EXERCISE DESCRIPTION: Below is a listing; repeat exactly the lines from the one containing "same schedule. -/" to the one containing "obtain ⟨-, hdecblock⟩ := decblockDecrypts", both included.

═════ PROVIDED RECORDS ═════

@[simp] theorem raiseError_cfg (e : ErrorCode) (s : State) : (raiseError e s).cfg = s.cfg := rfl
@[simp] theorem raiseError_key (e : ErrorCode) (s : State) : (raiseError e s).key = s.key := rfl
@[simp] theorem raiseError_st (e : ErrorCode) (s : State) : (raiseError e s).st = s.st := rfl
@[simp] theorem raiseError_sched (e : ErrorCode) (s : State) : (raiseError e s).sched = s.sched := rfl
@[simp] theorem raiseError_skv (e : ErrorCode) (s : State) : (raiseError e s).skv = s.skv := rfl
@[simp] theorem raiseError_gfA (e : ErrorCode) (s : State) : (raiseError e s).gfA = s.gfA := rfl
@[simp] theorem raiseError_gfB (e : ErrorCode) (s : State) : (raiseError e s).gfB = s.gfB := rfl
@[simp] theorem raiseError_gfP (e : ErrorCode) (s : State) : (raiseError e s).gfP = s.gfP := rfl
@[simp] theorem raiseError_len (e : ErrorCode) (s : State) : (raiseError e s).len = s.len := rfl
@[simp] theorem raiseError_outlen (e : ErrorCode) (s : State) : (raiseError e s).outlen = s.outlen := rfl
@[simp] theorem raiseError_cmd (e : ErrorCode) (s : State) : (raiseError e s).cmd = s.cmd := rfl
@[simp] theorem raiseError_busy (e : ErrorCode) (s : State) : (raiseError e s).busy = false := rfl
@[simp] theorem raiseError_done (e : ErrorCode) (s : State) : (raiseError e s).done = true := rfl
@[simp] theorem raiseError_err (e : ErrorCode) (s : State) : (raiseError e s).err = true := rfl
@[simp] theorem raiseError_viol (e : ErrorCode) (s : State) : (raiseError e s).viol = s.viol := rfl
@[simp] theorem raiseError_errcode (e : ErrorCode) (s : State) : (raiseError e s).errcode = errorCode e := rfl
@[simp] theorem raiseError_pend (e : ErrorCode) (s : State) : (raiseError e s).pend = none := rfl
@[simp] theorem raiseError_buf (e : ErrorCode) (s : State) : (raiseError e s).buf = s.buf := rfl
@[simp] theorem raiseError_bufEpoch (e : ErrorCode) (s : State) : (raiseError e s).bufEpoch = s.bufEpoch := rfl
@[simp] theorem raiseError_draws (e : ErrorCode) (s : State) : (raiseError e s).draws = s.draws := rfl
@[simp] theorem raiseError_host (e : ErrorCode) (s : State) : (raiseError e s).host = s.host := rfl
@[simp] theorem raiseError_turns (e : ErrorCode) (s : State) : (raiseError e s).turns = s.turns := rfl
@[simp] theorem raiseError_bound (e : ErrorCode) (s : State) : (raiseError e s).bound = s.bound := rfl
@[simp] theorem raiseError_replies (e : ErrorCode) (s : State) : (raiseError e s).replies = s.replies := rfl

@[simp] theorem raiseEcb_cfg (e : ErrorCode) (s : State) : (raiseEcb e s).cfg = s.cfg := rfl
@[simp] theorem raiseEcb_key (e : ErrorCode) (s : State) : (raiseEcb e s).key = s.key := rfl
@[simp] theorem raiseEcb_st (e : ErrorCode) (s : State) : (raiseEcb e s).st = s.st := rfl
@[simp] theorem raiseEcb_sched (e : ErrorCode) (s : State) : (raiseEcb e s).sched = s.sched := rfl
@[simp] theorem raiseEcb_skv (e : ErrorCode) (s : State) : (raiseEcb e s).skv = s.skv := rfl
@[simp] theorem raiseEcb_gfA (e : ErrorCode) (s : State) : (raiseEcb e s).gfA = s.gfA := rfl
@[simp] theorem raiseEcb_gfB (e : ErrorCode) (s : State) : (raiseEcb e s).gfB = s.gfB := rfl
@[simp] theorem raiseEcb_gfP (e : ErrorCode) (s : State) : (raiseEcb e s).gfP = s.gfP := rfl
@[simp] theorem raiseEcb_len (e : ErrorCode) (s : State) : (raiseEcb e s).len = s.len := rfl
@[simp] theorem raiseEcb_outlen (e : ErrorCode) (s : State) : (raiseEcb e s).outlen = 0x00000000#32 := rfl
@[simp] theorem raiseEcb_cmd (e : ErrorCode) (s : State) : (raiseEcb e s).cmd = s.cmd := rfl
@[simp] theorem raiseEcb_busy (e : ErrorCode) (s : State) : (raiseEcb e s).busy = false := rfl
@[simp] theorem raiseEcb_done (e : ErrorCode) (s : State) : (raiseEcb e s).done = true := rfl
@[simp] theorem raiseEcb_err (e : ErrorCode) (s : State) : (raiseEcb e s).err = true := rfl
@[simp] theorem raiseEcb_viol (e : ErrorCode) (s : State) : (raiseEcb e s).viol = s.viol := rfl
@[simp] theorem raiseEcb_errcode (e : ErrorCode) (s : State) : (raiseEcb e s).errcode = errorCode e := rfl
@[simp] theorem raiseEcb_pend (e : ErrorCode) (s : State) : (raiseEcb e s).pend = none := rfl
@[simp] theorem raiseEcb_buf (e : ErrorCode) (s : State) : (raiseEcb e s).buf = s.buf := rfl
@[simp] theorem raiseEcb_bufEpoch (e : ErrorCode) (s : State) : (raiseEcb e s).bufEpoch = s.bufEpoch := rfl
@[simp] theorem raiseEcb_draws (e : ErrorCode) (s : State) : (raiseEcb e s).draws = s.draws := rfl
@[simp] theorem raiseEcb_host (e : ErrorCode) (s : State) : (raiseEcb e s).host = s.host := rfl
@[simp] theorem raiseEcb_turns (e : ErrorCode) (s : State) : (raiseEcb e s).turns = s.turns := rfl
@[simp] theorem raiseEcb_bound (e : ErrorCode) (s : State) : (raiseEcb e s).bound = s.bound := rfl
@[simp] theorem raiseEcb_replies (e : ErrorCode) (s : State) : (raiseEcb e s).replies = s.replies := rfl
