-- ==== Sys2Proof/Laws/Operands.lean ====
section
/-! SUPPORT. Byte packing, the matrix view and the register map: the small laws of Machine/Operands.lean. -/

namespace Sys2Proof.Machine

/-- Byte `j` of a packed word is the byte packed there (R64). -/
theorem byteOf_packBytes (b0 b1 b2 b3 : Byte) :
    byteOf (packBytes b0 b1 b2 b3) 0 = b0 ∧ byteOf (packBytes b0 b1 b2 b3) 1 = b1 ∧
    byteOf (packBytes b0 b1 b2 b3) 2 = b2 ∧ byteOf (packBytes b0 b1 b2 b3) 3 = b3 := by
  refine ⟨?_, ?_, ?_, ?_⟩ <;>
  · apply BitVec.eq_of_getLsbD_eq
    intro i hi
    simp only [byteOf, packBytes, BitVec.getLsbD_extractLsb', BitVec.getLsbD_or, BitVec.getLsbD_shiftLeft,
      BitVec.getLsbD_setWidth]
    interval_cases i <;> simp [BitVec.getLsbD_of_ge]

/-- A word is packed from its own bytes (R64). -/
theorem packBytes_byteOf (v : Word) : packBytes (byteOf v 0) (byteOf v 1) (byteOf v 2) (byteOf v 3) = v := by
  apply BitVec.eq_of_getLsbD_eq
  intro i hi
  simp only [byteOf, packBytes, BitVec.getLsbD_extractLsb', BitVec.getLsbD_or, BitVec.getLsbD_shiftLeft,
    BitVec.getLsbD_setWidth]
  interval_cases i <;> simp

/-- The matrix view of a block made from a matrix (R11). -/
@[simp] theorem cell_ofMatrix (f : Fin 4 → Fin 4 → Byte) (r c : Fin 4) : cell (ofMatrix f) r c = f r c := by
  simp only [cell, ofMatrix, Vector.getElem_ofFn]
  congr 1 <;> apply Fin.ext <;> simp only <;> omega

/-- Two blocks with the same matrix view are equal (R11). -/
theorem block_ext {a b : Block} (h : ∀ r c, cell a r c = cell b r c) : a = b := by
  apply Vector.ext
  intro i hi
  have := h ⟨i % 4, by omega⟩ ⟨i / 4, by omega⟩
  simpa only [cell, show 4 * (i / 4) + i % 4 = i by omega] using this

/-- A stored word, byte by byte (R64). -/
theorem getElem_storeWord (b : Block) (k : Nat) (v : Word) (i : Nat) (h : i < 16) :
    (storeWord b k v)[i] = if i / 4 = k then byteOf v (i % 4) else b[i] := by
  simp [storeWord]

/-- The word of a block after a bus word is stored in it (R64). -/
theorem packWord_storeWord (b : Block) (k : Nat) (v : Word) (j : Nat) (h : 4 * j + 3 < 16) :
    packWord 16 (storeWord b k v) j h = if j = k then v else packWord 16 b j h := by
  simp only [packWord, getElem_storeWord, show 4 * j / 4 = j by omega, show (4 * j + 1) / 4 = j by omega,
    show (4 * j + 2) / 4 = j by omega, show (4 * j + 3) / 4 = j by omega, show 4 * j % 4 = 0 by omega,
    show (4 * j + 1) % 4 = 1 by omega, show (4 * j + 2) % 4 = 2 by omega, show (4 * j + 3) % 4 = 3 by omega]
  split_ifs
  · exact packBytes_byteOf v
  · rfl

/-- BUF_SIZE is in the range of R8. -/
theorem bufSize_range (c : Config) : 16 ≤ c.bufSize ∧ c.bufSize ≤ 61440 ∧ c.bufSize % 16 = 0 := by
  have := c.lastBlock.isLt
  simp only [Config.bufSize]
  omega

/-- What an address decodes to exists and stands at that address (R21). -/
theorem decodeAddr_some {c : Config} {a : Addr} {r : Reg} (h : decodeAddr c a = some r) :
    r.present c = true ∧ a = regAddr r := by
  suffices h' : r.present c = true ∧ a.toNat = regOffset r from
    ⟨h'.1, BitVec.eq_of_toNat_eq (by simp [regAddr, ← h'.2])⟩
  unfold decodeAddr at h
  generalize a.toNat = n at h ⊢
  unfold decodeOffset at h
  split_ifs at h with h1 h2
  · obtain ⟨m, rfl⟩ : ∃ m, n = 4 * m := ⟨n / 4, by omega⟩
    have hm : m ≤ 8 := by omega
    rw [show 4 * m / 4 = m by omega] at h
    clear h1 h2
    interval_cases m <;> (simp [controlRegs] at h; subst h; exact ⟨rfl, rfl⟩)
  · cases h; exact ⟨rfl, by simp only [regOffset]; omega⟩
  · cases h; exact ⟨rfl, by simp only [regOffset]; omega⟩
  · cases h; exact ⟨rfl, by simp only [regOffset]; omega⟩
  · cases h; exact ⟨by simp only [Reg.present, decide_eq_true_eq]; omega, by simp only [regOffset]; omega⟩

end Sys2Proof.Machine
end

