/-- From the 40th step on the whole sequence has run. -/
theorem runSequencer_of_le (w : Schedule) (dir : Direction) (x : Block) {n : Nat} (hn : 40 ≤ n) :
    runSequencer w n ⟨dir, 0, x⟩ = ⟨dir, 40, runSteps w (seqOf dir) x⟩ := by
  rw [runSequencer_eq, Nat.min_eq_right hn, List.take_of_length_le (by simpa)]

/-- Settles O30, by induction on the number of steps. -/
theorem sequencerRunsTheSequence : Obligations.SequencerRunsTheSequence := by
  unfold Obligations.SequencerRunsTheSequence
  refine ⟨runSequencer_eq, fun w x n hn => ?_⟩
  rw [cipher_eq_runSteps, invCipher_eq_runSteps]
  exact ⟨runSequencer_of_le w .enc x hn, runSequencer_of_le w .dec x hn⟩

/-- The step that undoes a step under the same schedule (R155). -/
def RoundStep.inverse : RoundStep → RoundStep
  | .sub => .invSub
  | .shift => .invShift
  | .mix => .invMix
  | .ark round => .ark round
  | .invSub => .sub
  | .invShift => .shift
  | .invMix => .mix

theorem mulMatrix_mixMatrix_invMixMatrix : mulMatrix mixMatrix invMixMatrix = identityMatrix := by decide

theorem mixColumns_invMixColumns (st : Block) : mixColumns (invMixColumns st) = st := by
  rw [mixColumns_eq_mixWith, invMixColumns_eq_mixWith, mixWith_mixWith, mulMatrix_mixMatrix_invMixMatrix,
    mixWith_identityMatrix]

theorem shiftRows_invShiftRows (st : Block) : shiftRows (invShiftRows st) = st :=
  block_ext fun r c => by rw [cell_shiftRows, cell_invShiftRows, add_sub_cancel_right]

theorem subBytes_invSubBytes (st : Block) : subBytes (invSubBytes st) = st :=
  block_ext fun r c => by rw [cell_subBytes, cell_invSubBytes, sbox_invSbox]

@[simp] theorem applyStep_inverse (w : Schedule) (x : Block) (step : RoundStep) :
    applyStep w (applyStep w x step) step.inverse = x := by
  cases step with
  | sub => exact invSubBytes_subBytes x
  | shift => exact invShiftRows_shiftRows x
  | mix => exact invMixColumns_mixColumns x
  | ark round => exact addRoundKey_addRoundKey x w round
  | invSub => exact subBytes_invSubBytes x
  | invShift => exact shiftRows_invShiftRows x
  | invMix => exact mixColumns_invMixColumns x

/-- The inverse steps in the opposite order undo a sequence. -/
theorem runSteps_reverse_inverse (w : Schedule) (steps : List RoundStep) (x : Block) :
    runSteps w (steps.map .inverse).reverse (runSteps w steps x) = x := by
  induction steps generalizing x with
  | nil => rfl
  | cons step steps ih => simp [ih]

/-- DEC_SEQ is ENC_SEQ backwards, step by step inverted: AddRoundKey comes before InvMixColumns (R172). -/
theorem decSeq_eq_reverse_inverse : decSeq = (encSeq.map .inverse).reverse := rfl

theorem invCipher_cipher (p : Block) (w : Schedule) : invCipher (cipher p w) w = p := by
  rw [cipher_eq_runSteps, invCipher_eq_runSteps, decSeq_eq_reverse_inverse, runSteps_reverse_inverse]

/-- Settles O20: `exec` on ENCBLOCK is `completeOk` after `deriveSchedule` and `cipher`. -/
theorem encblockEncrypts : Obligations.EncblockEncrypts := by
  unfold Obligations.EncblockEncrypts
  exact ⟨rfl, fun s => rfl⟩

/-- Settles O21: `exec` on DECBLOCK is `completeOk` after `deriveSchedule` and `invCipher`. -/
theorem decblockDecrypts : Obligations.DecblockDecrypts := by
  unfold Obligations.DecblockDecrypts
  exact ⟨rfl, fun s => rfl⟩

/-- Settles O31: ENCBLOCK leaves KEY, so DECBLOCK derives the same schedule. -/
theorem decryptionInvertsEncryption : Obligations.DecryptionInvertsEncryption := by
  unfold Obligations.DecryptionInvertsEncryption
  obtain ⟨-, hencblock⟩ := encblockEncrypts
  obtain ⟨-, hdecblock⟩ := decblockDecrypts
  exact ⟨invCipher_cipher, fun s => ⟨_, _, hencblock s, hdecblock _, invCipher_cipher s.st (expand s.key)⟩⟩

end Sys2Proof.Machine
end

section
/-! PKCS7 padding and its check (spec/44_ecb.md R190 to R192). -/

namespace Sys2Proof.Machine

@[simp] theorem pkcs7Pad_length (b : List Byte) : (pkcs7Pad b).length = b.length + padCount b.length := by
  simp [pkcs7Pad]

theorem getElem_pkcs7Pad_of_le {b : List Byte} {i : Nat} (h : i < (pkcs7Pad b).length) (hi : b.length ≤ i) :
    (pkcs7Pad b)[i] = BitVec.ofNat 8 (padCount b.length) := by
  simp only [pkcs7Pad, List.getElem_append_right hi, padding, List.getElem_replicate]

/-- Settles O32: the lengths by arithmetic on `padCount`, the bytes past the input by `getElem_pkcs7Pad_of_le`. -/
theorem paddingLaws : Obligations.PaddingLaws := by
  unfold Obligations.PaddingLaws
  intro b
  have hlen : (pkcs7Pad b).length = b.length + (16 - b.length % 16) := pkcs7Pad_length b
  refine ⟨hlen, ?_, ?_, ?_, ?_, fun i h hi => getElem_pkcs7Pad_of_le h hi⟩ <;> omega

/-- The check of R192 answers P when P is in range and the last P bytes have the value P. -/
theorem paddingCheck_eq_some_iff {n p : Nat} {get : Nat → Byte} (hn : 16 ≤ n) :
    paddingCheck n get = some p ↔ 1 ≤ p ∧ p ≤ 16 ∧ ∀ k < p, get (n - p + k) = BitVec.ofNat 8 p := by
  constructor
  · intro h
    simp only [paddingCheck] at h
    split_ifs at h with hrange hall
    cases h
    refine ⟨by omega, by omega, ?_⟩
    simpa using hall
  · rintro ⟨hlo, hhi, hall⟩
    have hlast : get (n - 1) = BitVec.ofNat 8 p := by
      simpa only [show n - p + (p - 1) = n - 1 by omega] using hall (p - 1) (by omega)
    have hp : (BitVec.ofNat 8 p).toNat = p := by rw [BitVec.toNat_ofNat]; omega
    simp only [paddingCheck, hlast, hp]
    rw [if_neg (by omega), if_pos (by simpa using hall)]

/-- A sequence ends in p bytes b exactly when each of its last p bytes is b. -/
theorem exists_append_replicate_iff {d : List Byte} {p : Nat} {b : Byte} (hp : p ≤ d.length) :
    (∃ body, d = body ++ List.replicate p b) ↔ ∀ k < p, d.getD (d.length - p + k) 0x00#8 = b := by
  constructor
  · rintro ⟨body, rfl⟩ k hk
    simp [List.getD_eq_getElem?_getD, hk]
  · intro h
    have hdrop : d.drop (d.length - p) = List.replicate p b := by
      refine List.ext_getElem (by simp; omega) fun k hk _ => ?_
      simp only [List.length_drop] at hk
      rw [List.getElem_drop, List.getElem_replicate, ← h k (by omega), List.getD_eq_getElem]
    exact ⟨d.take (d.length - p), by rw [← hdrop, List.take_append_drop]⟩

═════

COMPLETED EXERCISE:
/-- Settles O31: ENCBLOCK leaves KEY, so DECBLOCK derives the same schedule. -/
theorem decryptionInvertsEncryption : Obligations.DecryptionInvertsEncryption := by
  unfold Obligations.DecryptionInvertsEncryption
  obtain ⟨-, hencblock⟩ := encblockEncrypts
  obtain ⟨-, hdecblock⟩ := decblockDecrypts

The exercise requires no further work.